The Protector: Defender of the Founder, the Fund or the Favoured?

The scope of the duties of trust protectors, and the grounds on which they may be removed from office, were not, until publication of the Royal Court of Jersey's judgment in In the Matter of the A Trust, [2012] JRC 169A, areas on which the Courts had given much guidance. The case, which concerned removal of a protector who saw himself as ‘the living guardian and enforcer of the settlors’ wishes’, confirmed that a protector’s ‘paramount’ duty is to the beneficiaries of the trust and that his duty to a settlor can be ‘no higher’ than to ensure that the trustees have due regard to the settlor’s wishes in administering the trust.

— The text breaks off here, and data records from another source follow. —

-- ==== Sys2Proof/Laws/PerInstr.lean ====
section
/-! SUPPORT. A statement about every instruction, proved one constructor at a time: the word of an
instruction holds its opcode's number in bits [15:12] (30_encoding R60, R66). -/

namespace Sys2Proof.Laws.EncodedOpcode

/-- The word of `i` holds the number of `i`'s opcode in bits [15:12]. -/
def Statement (i : Instr) : Prop := fieldOpcode (encode i) = i.opcode.number

theorem addReg (dr sr1 sr2 : Reg) : Statement (.addReg dr sr1 sr2) :=
  (fields_encodeRRR _ _ _ _).1

theorem addImm (dr sr1 : Reg) (imm5 : BitVec 5) : Statement (.addImm dr sr1 imm5) :=
  (fields_encodeRRI _ _ _ _).1

theorem andReg (dr sr1 sr2 : Reg) : Statement (.andReg dr sr1 sr2) :=
  (fields_encodeRRR _ _ _ _).1

theorem andImm (dr sr1 : Reg) (imm5 : BitVec 5) : Statement (.andImm dr sr1 imm5) :=
  (fields_encodeRRI _ _ _ _).1

theorem not (dr sr : Reg) : Statement (.not dr sr) :=
  (fields_encode_not _ _).1

theorem br (cond : CondMask) (offset9 : BitVec 9) : Statement (.br cond offset9) :=
  (fields_encodeRO _ _ _).1

theorem jmp (baseR : Reg) : Statement (.jmp baseR) :=
  (fields_encode_jmp _).1

theorem jsr (offset11 : BitVec 11) : Statement (.jsr offset11) :=
  (fields_encode_jsr _).1

theorem jsrr (baseR : Reg) : Statement (.jsrr baseR) :=
  (fields_encode_jsrr _).1

theorem ld (dr : Reg) (offset9 : BitVec 9) : Statement (.ld dr offset9) :=
  (fields_encodeRO _ _ _).1

theorem ldi (dr : Reg) (offset9 : BitVec 9) : Statement (.ldi dr offset9) :=
  (fields_encodeRO _ _ _).1

theorem ldr (dr baseR : Reg) (offset6 : BitVec 6) : Statement (.ldr dr baseR offset6) :=
  (fields_encodeRBO _ _ _ _).1

theorem lea (dr : Reg) (offset9 : BitVec 9) : Statement (.lea dr offset9) :=
  (fields_encodeRO _ _ _).1

theorem st (sr : Reg) (offset9 : BitVec 9) : Statement (.st sr offset9) :=
  (fields_encodeRO _ _ _).1

theorem sti (sr : Reg) (offset9 : BitVec 9) : Statement (.sti sr offset9) :=
  (fields_encodeRO _ _ _).1

theorem str (sr baseR : Reg) (offset6 : BitVec 6) : Statement (.str sr baseR offset6) :=
  (fields_encodeRBO _ _ _ _).1

theorem trapGetc : Statement .trapGetc :=
  (fields_encodeTV _ _).1

theorem trapOut : Statement .trapOut :=
  (fields_encodeTV _ _).1

theorem trapPuts : Statement .trapPuts :=
  (fields_encodeTV _ _).1

theorem trapIn : Statement .trapIn :=
  (fields_encodeTV _ _).1

theorem trapPutsp : Statement .trapPutsp :=
  (fields_encodeTV _ _).1

theorem trapHalt : Statement .trapHalt :=
  (fields_encodeTV _ _).1

theorem trapUndef00 (ign : BitVec 4) (vector : BitVec 8) : Statement (.trapUndef00 ign vector) :=
  (fields_encodeTV _ _).1

theorem trapUndef26 (ign : BitVec 4) (vector : BitVec 8) : Statement (.trapUndef26 ign vector) :=
  (fields_encodeTV _ _).1

theorem trapUndef28 (ign : BitVec 4) (vector : BitVec 8) : Statement (.trapUndef28 ign vector) :=
  (fields_encodeTV _ _).1

theorem trapUndef30 (ign : BitVec 4) (vector : BitVec 8) : Statement (.trapUndef30 ign vector) :=
  (fields_encodeTV _ _).1

theorem trapUndef40 (ign : BitVec 4) (vector : BitVec 8) : Statement (.trapUndef40 ign vector) :=
  (fields_encodeTV _ _).1

theorem trapUndef80 (ign : BitVec 4) (vector : BitVec 8) : Statement (.trapUndef80 ign vector) :=
  (fields_encodeTV _ _).1

theorem rti (ign : BitVec 12) : Statement (.rti ign) :=
  (fields_encode_rti _).1

theorem res (ign : BitVec 12) : Statement (.res ign) :=
  (fields_encode_res _).1

end Sys2Proof.Laws.EncodedOpcode
end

In this instance, the Protector cast himself in a role which went well beyond what was proper and led him to play an overactive part in the management of the trusts in some respects and to neglect his duties in others. This misunderstanding of his role put the trust assets at risk and founded several instances of serious misconduct, persuading the Court to order the immediate suspension of his powers and his subsequent removal from office.

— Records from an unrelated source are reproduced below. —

theorem exec_addReg : exec (.addReg dr sr1 sr2) s =
    .next ((s.setReg dr (s.reg sr1 + s.reg sr2)).setFlags dr) := rfl

theorem exec_addImm : exec (.addImm dr sr1 imm5) s =
    .next ((s.setReg dr (s.reg sr1 + sext16 imm5)).setFlags dr) := rfl

theorem exec_andReg : exec (.andReg dr sr1 sr2) s =
    .next ((s.setReg dr (s.reg sr1 &&& s.reg sr2)).setFlags dr) := rfl

theorem exec_andImm : exec (.andImm dr sr1 imm5) s =
    .next ((s.setReg dr (s.reg sr1 &&& sext16 imm5)).setFlags dr) := rfl

theorem exec_not : exec (.not dr sr) s = .next (s.setReg dr (~~~(s.reg sr))) := rfl

end

/-- Settles O7: the mask holds the opcode and the mode 0; the result is the sum written to DR with its flag. -/
theorem addRegisterResult : Obligations.AddRegisterResult := by
  refine ⟨fun w h => ?_, fun dr sr1 sr2 s =>
    ⟨_, exec_addReg dr sr1 sr2 s, ?_, setReg_setFlags_frame s dr _⟩⟩
  · exact decodeWord_add_register (opcode_of_mask h (by decide) rfl) (mode5_of_mask h (by decide))
  · rw [setReg_setFlags_reg, BitVec.toNat_add]

/-- Settles O8: as O7, with the mode 1 and the sign-extended immediate. -/
theorem addImmediateResult : Obligations.AddImmediateResult := by
  refine ⟨fun w h => ?_, fun dr sr1 imm5 s =>
    ⟨_, exec_addImm dr sr1 imm5 s, ?_, setReg_setFlags_frame s dr _⟩⟩
  · exact decodeWord_add_immediate (opcode_of_mask h (by decide) rfl) (mode5_of_mask h (by decide))
  · rw [setReg_setFlags_reg, BitVec.toNat_add]

/-- Settles O9: the mask holds the opcode and the mode 0; the conjunction is written to DR with its flag. -/
theorem andRegisterResult : Obligations.AndRegisterResult := by
  refine ⟨fun w h => ?_, fun dr sr1 sr2 s => ⟨_, exec_andReg dr sr1 sr2 s,
    setReg_setFlags_reg s dr _, setReg_setFlags_frame s dr _⟩⟩
  exact decodeWord_and_register (opcode_of_mask h (by decide) rfl) (mode5_of_mask h (by decide))

/-- Settles O10: as O9, with the mode 1 and the sign-extended immediate. -/
theorem andImmediateResult : Obligations.AndImmediateResult := by
  refine ⟨fun w h => ?_, fun dr sr1 imm5 s => ⟨_, exec_andImm dr sr1 imm5 s,
    setReg_setFlags_reg s dr _, setReg_setFlags_frame s dr _⟩⟩
  exact decodeWord_and_immediate (opcode_of_mask h (by decide) rfl) (mode5_of_mask h (by decide))

/-- Settles O11: the complement of a word is its difference from 0xFFFF, and no SetFlags follows. -/
theorem notResult : Obligations.NotResult := by
  refine ⟨fun w h => decodeWord_not (opcode_of_mask h (by decide) rfl), fun dr sr s =>
    ⟨_, exec_not dr sr s, ?_, rfl, setReg_sameRegsOff s dr _, rfl, setReg_sameOutside s dr _⟩⟩
  rw [setReg_reg_self, BitVec.toNat_not]

end Sys2Proof.Machine
end

section
/-! PROOFS. Control transfer: BR, JMP, JSR and JSRR (41_control). Each of them sets the pc and nothing else. -/

namespace Sys2Proof.Machine

/-! ## What setting the pc leaves unchanged -/

theorem setPc_frame (s : State) (a : Word) :
    SameRegs s (s.setPc a) ∧ (s.setPc a).cond = s.cond ∧ SameOutside s (s.setPc a) :=
  ⟨fun _ => rfl, rfl, fun _ => rfl, ⟨rfl, rfl⟩, rfl, ⟨rfl, rfl, rfl, rfl⟩, ⟨rfl, rfl, rfl⟩⟩

/-! ## Decoding by mask and match -/

/-- Under a mask that covers bit 11, a word has the mode of the match (30_encoding R67). -/
theorem mode11_of_mask {w m v : Word} (h : w &&& m = v) (hm : m.extractLsb' 11 1 = BitVec.allOnes 1) :
    fieldMode11 w = fieldMode11 v := extract_of_mask h 11 1 hm

section
variable {w : Word}

theorem decodeWord_br (hop : opcodeOfNumber (fieldOpcode w) = .br) :
    decodeWord w = .br (field11to9 w) (fieldOffset9 w) := by
  simp only [decodeWord, hop]

theorem decodeWord_jmp (hop : opcodeOfNumber (fieldOpcode w) = .jmp) :
    decodeWord w = .jmp (field8to6 w) := by
  simp only [decodeWord, hop]

theorem decodeWord_jsr (hop : opcodeOfNumber (fieldOpcode w) = .jsr) (hmode : fieldMode11 w = 1#1) :
    decodeWord w = .jsr (fieldOffset11 w) := by
  simp [decodeWord, hop, hmode]

theorem decodeWord_jsrr (hop : opcodeOfNumber (fieldOpcode w) = .jsr) (hmode : fieldMode11 w = 0#1) :
    decodeWord w = .jsrr (field8to6 w) := by
  simp [decodeWord, hop, hmode]

end

/-! ## What each instruction does -/

section
variable (s : State)

theorem condMet_iff (mask : CondMask) : s.condMet mask = true ↔ s.cond &&& mask ≠ 0b000#3 := bne_iff_ne

theorem exec_br_taken {cond : CondMask} (h : s.cond &&& cond ≠ 0b000#3) (offset9 : BitVec 9) :
    exec (.br cond offset9) s = .next (s.setPc (s.pc + sext16 offset9)) :=
  congrArg Host.Outcome.next (if_pos ((condMet_iff s cond).mpr h))

/-- A branch that is not taken keeps the incremented pc. -/
theorem exec_br_not_taken {cond : CondMask} (h : s.cond &&& cond = 0b000#3) (offset9 : BitVec 9) :
    exec (.br cond offset9) s = .next (s.setPc s.pc) :=
  congrArg Host.Outcome.next (if_neg fun hmet => (condMet_iff s cond).mp hmet h)

theorem exec_jmp (baseR : Reg) : exec (.jmp baseR) s = .next (s.setPc (s.reg baseR)) := rfl

theorem exec_jsr (offset11 : BitVec 11) :
    exec (.jsr offset11) s = .next (s.setPc (s.pc + sext16 offset11)) := rfl

theorem exec_jsrr (baseR : Reg) : exec (.jsrr baseR) s = .next (s.setPc (s.reg baseR)) := rfl

end

/-- Settles O12, by whether COND and the mask have a flag in common. -/
theorem branchResult : Obligations.BranchResult := by
  refine ⟨fun w h => decodeWord_br (opcode_of_mask h (by decide) rfl), fun cond offset9 s => ?_⟩
  by_cases hmet : s.cond &&& cond = 0b000#3
  · exact ⟨_, exec_br_not_taken s hmet offset9, fun h => absurd hmet h, fun _ => rfl, setPc_frame s _⟩
  · exact ⟨_, exec_br_taken s hmet offset9, fun _ => rfl, fun h => absurd h hmet, setPc_frame s _⟩

/-- Settles O13: the mask holds the opcode alone, and the pc takes the base register as it is. -/
theorem jumpResult : Obligations.JumpResult :=
  ⟨fun _ h => decodeWord_jmp (opcode_of_mask h (by decide) rfl),
    fun baseR s => ⟨_, exec_jmp s baseR, rfl, setPc_frame s _⟩⟩

/-- Settles O14: the mask holds the opcode and the mode 1; no return address is saved (41_control R92). -/
theorem jsrResult : Obligations.JsrResult :=
  ⟨fun _ h => decodeWord_jsr (opcode_of_mask h (by decide) rfl) (mode11_of_mask h (by decide)),
    fun offset11 s => ⟨_, exec_jsr s offset11, rfl, setPc_frame s _⟩⟩

/-- Settles O15: the mask holds the opcode and the mode 0; JSRR and JMP set the pc to the same target. -/
theorem jsrrResult : Obligations.JsrrResult := by
  refine ⟨fun w h => decodeWord_jsrr (opcode_of_mask h (by decide) rfl) (mode11_of_mask h (by decide)),
    fun baseR s => ⟨?_, _, exec_jsrr s baseR, rfl, setPc_frame s _⟩⟩
  rw [exec_jsrr, exec_jmp]

end Sys2Proof.Machine
end

section
/-! PROOFS. Loads, LEA and stores (42_load_store). Every load is one register write after a MemRead, every store one
MemWrite; the indirect forms come after a MemRead of the pointer. -/

namespace Sys2Proof.Machine

/-! ## A MemRead that answers `(p, s1)` -/

section
variable {s s1 : State} {a p : Word}

/-- A MemRead, polling or not, writes no register and has no effect on the log, RUN, FAULT or the parameters
(20_memory R41). -/
theorem memRead_frame (h : s.memRead a = (p, s1)) :
    SameRegs s s1 ∧ s1.cond = s.cond ∧ s1.pc = s.pc ∧ s1.outLog = s.outLog ∧ SameRun s s1 ∧
    SameParams s s1 := by
  obtain rfl : s.afterRead a = s1 := congrArg Prod.snd h
  exact ⟨afterRead_reg s a, afterRead_cond s a, afterRead_pc s a, afterRead_outLog s a,
    ⟨afterRead_run s a, afterRead_fault s a, afterRead_inPrompted s a, afterRead_inString s a⟩,
    ⟨afterRead_trapLinksR7 s a, afterRead_haltNotice s a, afterRead_inPrompt s a⟩⟩

/-- Beside KBSR there is no poll: the answer is the cell, in the state as it was. -/
theorem memRead_inv_of_ne_kbsr (h : s.memRead a = (p, s1)) (ha : a ≠ kbsr) : p = s.cell a ∧ s1 = s :=
  Prod.mk.inj (h.symm.trans (memRead_ne s a ha))

end

/-! ## A load: MemRead, then the register write -/

/-- `x[dr] <- MemRead(a, 16)`: what LD, LDR and the outer read of LDI do (42_load_store R100, R101, R102). -/
def State.load (s : State) (dr : Reg) (a : Word) : State := (s.memRead a).2.setReg dr (s.memRead a).1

One particularly significant example of his misconduct highlights a point of general application for the trust industry, and one which trustees too would do well to heed. The decision criticises the Protector’s ‘readiness to allow the entirety of the proceeds of liquidation of a substantial portfolio of investments to remain on deposit with a bank that was part of the same group as [the trustees].’ It is suggested that placing significant trust assets with a sister bank may be inappropriate and, as in this case, may put the trust assets at unnecessary risk. Cause to think twice, perhaps, about engaging in this common but potentially conflicted practice.

As with the removal of trustees, the Court found that the correct test for the removal of a protector arises from the case of Letterstedt v. Broers 1884 9 App. Cas. 371 and is, simply put, ‘whether the continuance of the trustee [or protector] would be detrimental to the execution of the trusts’. In this case, as is common, the Protector had fiduciary powers, and it was from the fiduciary nature of his office that the jurisdiction to remove him arose. It is ‘not a jurisdiction to be exercised lightly’ though, and it is important to note that the Court did so not just because the relationship between the Protector and the beneficiaries had broken down but also because that breakdown in relations (for which the Court found that the Protector bore much of the responsibility) was having, and was likely to continue to have, a seriously detrimental effect on the execution of the trusts.

The content of this article is intended to provide a general guide to the subject matter. Specialist advice should be sought about your specific circumstances.